China abre un control de calidad de los coches chinos tras suspender a BYD y Geely

Cuatro ministerios han lanzado inspecciones por sorpresa en fábricas y concesionarios, y cerca de cien fabricantes deben entregar datos de fiabilidad antes de que acabe 2026. En los controles previos, un Geely Xingyuan superó la tolerancia de batalla y un BYD Qin L DM-i declaró u

BYD y Geely acaban de suspender el control oficial de calidad. Sus coches no cuadraban con los papeles de homologación: batallas fuera de tolerancia, consumos por encima de lo declarado y unidades vendidas sin manual de usuario.

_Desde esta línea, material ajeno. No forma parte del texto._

-- ==== Sys2Proof/Word.lean ====
section
/-! DEFINITION. The words of CORE: data registers and real values (64 bits), command words and control registers
(32 bits), the 4-bit register and instance numbers of a command word, and the named binary64 constants. -/

namespace Sys2Proof

/-- `U64` (00_scope R8): the contents of a data register, an unsigned 64-bit pattern. -/
abbrev U64 := BitVec 64

/-- `F64` (00_scope R8, R10): a binary64 value, held as its bit pattern, so that `bits` and `f64` are the identity
("both are total and inverse to each other"). -/
abbrev F64 := BitVec 64

/-- A 32-bit word: a command word, a control register, a host transaction's data. -/
abbrev Word32 := BitVec 32

/-- A data register number `x0` .. `x15` (10_state R30). Its addition wraps from `x15` to `x0` (30_encoding R95). -/
abbrev Reg := BitVec 4

/-- An instance number, the `inst` field of a command word (30_encoding R91). -/
abbrev Idx := BitVec 4

/-- Sixteen like things under a 4-bit number: the data registers, and the instances of one unit. -/
abbrev Bank (α : Type) := Vector α 16

/-! ## Constants (00_scope R14): decimal literals are the nearest binary64 values. -/

namespace Const

/-- `+0.0`. -/
def zero : F64 := 0x0000000000000000#64
/-- `0.5`. -/
def half : F64 := 0x3FE0000000000000#64
/-- `1.0`. -/
def one : F64 := 0x3FF0000000000000#64
/-- `-1.0`. -/
def negOne : F64 := 0xBFF0000000000000#64
/-- `2.0`. -/
def two : F64 := 0x4000000000000000#64
/-- `-2.0`. -/
def negTwo : F64 := 0xC000000000000000#64
/-- `10.0`. -/
def ten : F64 := 0x4024000000000000#64
/-- `20.0`. -/
def twenty : F64 := 0x4034000000000000#64
/-- `PI`, the binary64 value nearest π (00_scope R14). -/
def pi : F64 := 0x400921FB54442D18#64
/-- `-inf`. -/
def negInf : F64 := 0xFFF0000000000000#64
/-- `+inf`. -/
def posInf : F64 := 0x7FF0000000000000#64

/-- `Q_BUTTER`, the binary64 nearest 1/√2 (00_scope R7, fixed). -/
def qButter : F64 := 0x3FE6A09E667F3BCD#64
/-- `SHELF_DB_CLAMP` = 90.0 (00_scope R7, fixed). -/
def shelfDbClamp : F64 := 0x4056800000000000#64
/-- `-SHELF_DB_CLAMP` = -90.0. -/
def negShelfDbClamp : F64 := 0xC056800000000000#64
/-- `TENSION_SCALE` = 50.0 (00_scope R7, fixed). -/
def tensionScale : F64 := 0x4049000000000000#64
/-- `TENSION_EXP` = 1.1 (00_scope R7, fixed). -/
def tensionExp : F64 := 0x3FF199999999999A#64

end Const

end Sys2Proof
end

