-- ==== Sys2Proof/Syntax.lean ====
section
/-! DEFINITION. The commands of CORE: one constructor of `Instr` per row of the opcode table (30_encoding R96), with the
selectors of the `imm8` field as named values (30_encoding R94). -/

namespace Sys2Proof

/-- A filter response kind (10_state R44). -/
inductive FilterKind where
  /-- 0 `LP`, low-pass. -/
  | lp
  /-- 1 `HP`, high-pass. -/
  | hp
  /-- 2 `AP`, all-pass. -/
  | ap
  /-- 3 `LS`, low shelf. -/
  | ls
  /-- 4 `HS`, high shelf. -/
  | hs
  deriving DecidableEq, Repr

/-- A splitter topology (10_state R47). -/
inductive Topo where
  /-- 0 `2B24`, two bands at 24 dB/oct. -/
  | b2x24
  /-- 1 `2B12`, two bands at 12 dB/oct. -/
  | b2x12
  /-- 2 `3B12`, three bands at 12 dB/oct. -/
  | b3x12
  /-- 3 `3B24`, three bands at 24 dB/oct. -/
  | b3x24
  /-- 4 `DYN3`, dynamic three-band gain by shelves. -/
  | dyn3
  deriving DecidableEq, Repr

/-- A curve kind of a pattern point (10_state R52). -/
inductive CurveKind where
  /-- 0 -/
  | hold
  /-- 1 -/
  | curve
  /-- 2 -/
  | sCurve
  /-- 3, evaluation unimplemented (45_pattern R214) -/
  | pulse
  /-- 4, evaluation unimplemented -/
  | wave
  /-- 5, evaluation unimplemented -/
  | triangle
  /-- 6, evaluation unimplemented -/
  | stairs
  /-- 7, evaluation unimplemented -/
  | smoothStairs
  deriving DecidableEq, Repr

/-- An envelope curve selector (44_envelope R181): the values 2 to 7 of the four bits are reserved and have no name. -/
inductive CurveSel where
  /-- 0 `SINE`, ease-in-sine. -/
  | sine
  /-- 1 `IOSINE`, ease-in-out-sine. -/
  | ioSine
  /-- 8 + k `PATk`, the pattern instance `k`. -/
  | pat (k : BitVec 3)
  deriving DecidableEq, Repr

/-- The field selectors of `BQ.RD`, 0 to 8 in this order (40_biquad R115). -/
inductive BqField where
  | b0 | b1 | b2 | a1 | a2 | x1 | x2 | y1 | y2
  deriving DecidableEq, Repr

/-- The field selectors of `SVF.RD`, 0 to 12 in this order (41_svf R127). -/
inductive SvfField where
  | a1 | a2 | a3 | m0 | m1 | m2 | ic1eq | ic2eq | f | q | sr | gain | kind
  deriving DecidableEq, Repr

/-- The field selectors of `ENV.RD`, 0 to 7 in this order (44_envelope R192). -/
inductive EnvField where
  | delay | attack | release | delayRem | attackRem | releaseRem | phase | curves
  deriving DecidableEq, Repr

/-- The commands, one constructor per row of `opcode_table.json`. `inst` is the instance field, `rd` the destination
register (or first of a destination block), `rs1` and `rs2` the sources (or first of a source block). -/
inductive Instr where
  /-- `NOP` (R240). -/
  | nop
  /-- `SRST` (R241). -/
  | srst
  /-- `BQ.INIT` (R110). -/
  | bqInit (inst : Idx) (rs1 : Reg)
  /-- `BQ.SETC` (R111). -/
  | bqSetc (inst : Idx) (rs1 : Reg)
  /-- `BQ.PROC` (R112). -/
  | bqProc (inst : Idx) (rd rs1 : Reg)
  /-- `BQ.STAB` (R113). -/
  | bqStab (inst : Idx) (rd : Reg)
  /-- `BQ.DSGN` (R114); only the kinds `LP`, `HP`, `AP` are well formed. -/
  | bqDsgn (inst : Idx) (rs1 : Reg) (kind : FilterKind)
  /-- `BQ.RD` (R115). -/
  | bqRd (inst : Idx) (rd : Reg) (field : BqField)
  /-- `SVF.INIT` (R120). -/
  | svfInit (inst : Idx) (rs1 : Reg) (kind : FilterKind)
  /-- `SVF.SETF` (R122). -/
  | svfSetf (inst : Idx) (rs1 : Reg)
  /-- `SVF.SETQ` (R123). -/
  | svfSetq (inst : Idx) (rs1 : Reg)
  /-- `SVF.SETSR` (R124). -/
  | svfSetsr (inst : Idx) (rs1 : Reg)
  /-- `SVF.SETG` (R125). -/
  | svfSetg (inst : Idx) (rs1 : Reg)
  /-- `SVF.PROC` (R126). -/
  | svfProc (inst : Idx) (rd rs1 : Reg)
  /-- `SVF.RD` (R127). -/
  | svfRd (inst : Idx) (rd : Reg) (field : SvfField)
  /-- `SPL.INIT` (R155). -/
  | splInit (inst : Idx) (rs1 : Reg) (topo : Topo)
  /-- `SPL.SETF` (R157). -/
  | splSetf (inst : Idx) (rs1 : Reg)
  /-- `SPL.SPLIT` (R160). -/
  | splSplit (inst : Idx) (rd rs1 : Reg)
  /-- `SPL.GAIN` (R172). -/
  | splGain (inst : Idx) (rd rs1 rs2 : Reg)
  /-- `SPL.RD` (R175); well formed for slot 0..8 with field 0..12, and slot 15 with field 0..3. -/
  | splRd (inst : Idx) (rd : Reg) (slot field : BitVec 4)
  /-- `ENV.INIT` (R182). -/
  | envInit (inst : Idx) (rs1 : Reg) (acurve rcurve : CurveSel)
  /-- `ENV.TICK` (R184). -/
  | envTick (inst : Idx) (rd : Reg)
  /-- `ENV.SETREL` (R188). -/
  | envSetrel (inst : Idx) (rs1 : Reg)
  /-- `ENV.PROG` (R190). -/
  | envProg (inst : Idx) (rd : Reg)
  /-- `ENV.DUR` (R191). -/
  | envDur (inst : Idx) (rd : Reg)
  /-- `ENV.RD` (R192). -/
  | envRd (inst : Idx) (rd : Reg) (field : EnvField)
  /-- `PAT.DFLT` (R200). -/
  | patDflt (inst : Idx)
  /-- `PAT.CLR` (R201). -/
  | patClr (inst : Idx)
  /-- `PAT.EVAL` (R210). -/
  | patEval (inst : Idx) (rd rs1 : Reg)
  /-- `PAT.INS` (R204). -/
  | patIns (inst : Idx) (rs1 : Reg) (kind : CurveKind)
  /-- `PAT.RM` (R205). -/
  | patRm (inst : Idx) (rs1 : Reg)
  /-- `PAT.RMPOS` (R206). -/
  | patRmpos (inst : Idx) (rd rs1 : Reg)
  /-- `PAT.RMRNG` (R207). -/
  | patRmrng (inst : Idx) (rd rs1 : Reg)
  /-- `PAT.INV` (R208). -/
  | patInv (inst : Idx)
  /-- `PAT.REV` (R209). -/
  | patRev (inst : Idx)
  /-- `PAT.RDPT` (R228). -/
  | patRdpt (inst : Idx) (rd rs1 : Reg)
  /-- `PAT.LEN` (R229). -/
  | patLen (inst : Idx) (rd : Reg)
  /-- `PAT.SCLR` (R225). -/
  | patSclr
  /-- `PAT.SPUSH` (R226). -/
  | patSpush (rs1 : Reg) (kind : CurveKind)
  /-- `PAT.SCOMMIT` (R227). -/
  | patScommit (inst : Idx)
  deriving DecidableEq, Repr

end Sys2Proof
end

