-- ==== Sys2Proof/Laws/State.lean ====
section
/-! SUPPORT. The small lemmas of the state: reading a bank after a write, one lemma per field per update, and the fault and
reset operations. -/

namespace Sys2Proof.Machine

/-! ## Banks -/

@[simp] theorem bankGet_bankSet_same {α : Type} (b : Bank α) (i : BitVec 4) (a : α) :
    bankGet (bankSet b i a) i = a := by simp [bankGet, bankSet]

theorem bankGet_bankSet_other {α : Type} (b : Bank α) {i j : BitVec 4} (a : α) (h : j ≠ i) :
    bankGet (bankSet b i a) j = bankGet b j := by
  have hn : i.toNat ≠ j.toNat := fun e => h (BitVec.eq_of_toNat_eq e.symm)
  simp [bankGet, bankSet, hn]

theorem bankGet_bankSet {α : Type} (b : Bank α) (i j : BitVec 4) (a : α) :
    bankGet (bankSet b i a) j = if j = i then a else bankGet b j := by
  by_cases h : j = i
  · subst h; simp
  · simp [h, bankGet_bankSet_other b a h]

@[simp] theorem bankGet_replicate {α : Type} (a : α) (i : BitVec 4) :
    bankGet (Vector.replicate 16 a) i = a := by simp [bankGet]

/-- Two banks that agree under every number are equal. -/
theorem bank_ext {α : Type} {b c : Bank α} (h : ∀ i, bankGet b i = bankGet c i) : b = c := by
  apply Vector.ext
  intro n hn
  simpa [bankGet, Nat.mod_eq_of_lt hn] using h (BitVec.ofNat 4 n)

@[simp] theorem bankSet_get_self {α : Type} (b : Bank α) (i : BitVec 4) : bankSet b i (bankGet b i) = b :=
  bank_ext fun j => by by_cases h : j = i <;> simp [bankGet_bankSet, h]

/-! ## A predicate on every thing of a bank -/

theorem bank_all_iff {α : Type} (b : Bank α) (p : α → Bool) :
    b.toList.all p = true ↔ ∀ i, p (bankGet b i) = true := by
  rw [List.all_eq_true]
  constructor
  · intro h i
    exact h _ (by simp [bankGet])
  · intro h a ha
    obtain ⟨n, hn, rfl⟩ := List.getElem_of_mem ha
    have hn' : n < 16 := by simpa using hn
    simpa [bankGet, Nat.mod_eq_of_lt hn'] using h (BitVec.ofNat 4 n)

/-! ## One lemma per field per update -/

section setX
variable (s : State) (r : Reg) (v : U64)
@[simp] theorem State.setX_cfg : (s.setX r v).cfg = s.cfg := rfl
@[simp] theorem State.setX_x : (s.setX r v).x = bankSet s.x r v := rfl
@[simp] theorem State.setX_faulted : (s.setX r v).faulted = s.faulted := rfl
@[simp] theorem State.setX_rc : (s.setX r v).rc = s.rc := rfl
@[simp] theorem State.setX_cause : (s.setX r v).cause = s.cause := rfl
@[simp] theorem State.setX_faultCmd : (s.setX r v).faultCmd = s.faultCmd := rfl
@[simp] theorem State.setX_faultInfo : (s.setX r v).faultInfo = s.faultInfo := rfl
@[simp] theorem State.setX_bq : (s.setX r v).bq = s.bq := rfl
@[simp] theorem State.setX_svf : (s.setX r v).svf = s.svf := rfl
@[simp] theorem State.setX_spl : (s.setX r v).spl = s.spl := rfl
@[simp] theorem State.setX_env : (s.setX r v).env = s.env := rfl
@[simp] theorem State.setX_pat : (s.setX r v).pat = s.pat := rfl
@[simp] theorem State.setX_stg : (s.setX r v).stg = s.stg := rfl
@[simp] theorem State.setX_inReset : (s.setX r v).inReset = s.inReset := rfl
@[simp] theorem State.setX_host : (s.setX r v).host = s.host := rfl
@[simp] theorem State.setX_port : (s.setX r v).port = s.port := rfl
@[simp] theorem State.getX_setX_same : (s.setX r v).getX r = v := by simp [State.getX]
theorem State.getX_setX_other {r' : Reg} (h : r' ≠ r) : (s.setX r v).getX r' = s.getX r' :=
  bankGet_bankSet_other _ _ h
theorem State.getX_setX (r' : Reg) : (s.setX r v).getX r' = if r' = r then v else s.getX r' :=
  bankGet_bankSet _ _ _ _
end setX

No es una multa de la DGT ni un fallo aislado. Es la señal de que China ha puesto la lupa sobre sus propios fabricantes, según recoge Motor1, justo cuando más apuestan por exportar a Europa. Te lo cuento en datos, porque la noticia afecta a la reputación de los coches chinos que ya llenan concesionarios y flotas.

Qué ha fallado en BYD y Geely

El Ministerio de Industria y Tecnología de la Información de China (MIIT) ha señalado incumplimientos concretos. Un Geely EX2, vendido en el mercado local como Xingyuan, presentaba una desviación de batalla superior al margen permitido del 1%. Es decir, la distancia entre ejes no coincidía con la ficha técnica.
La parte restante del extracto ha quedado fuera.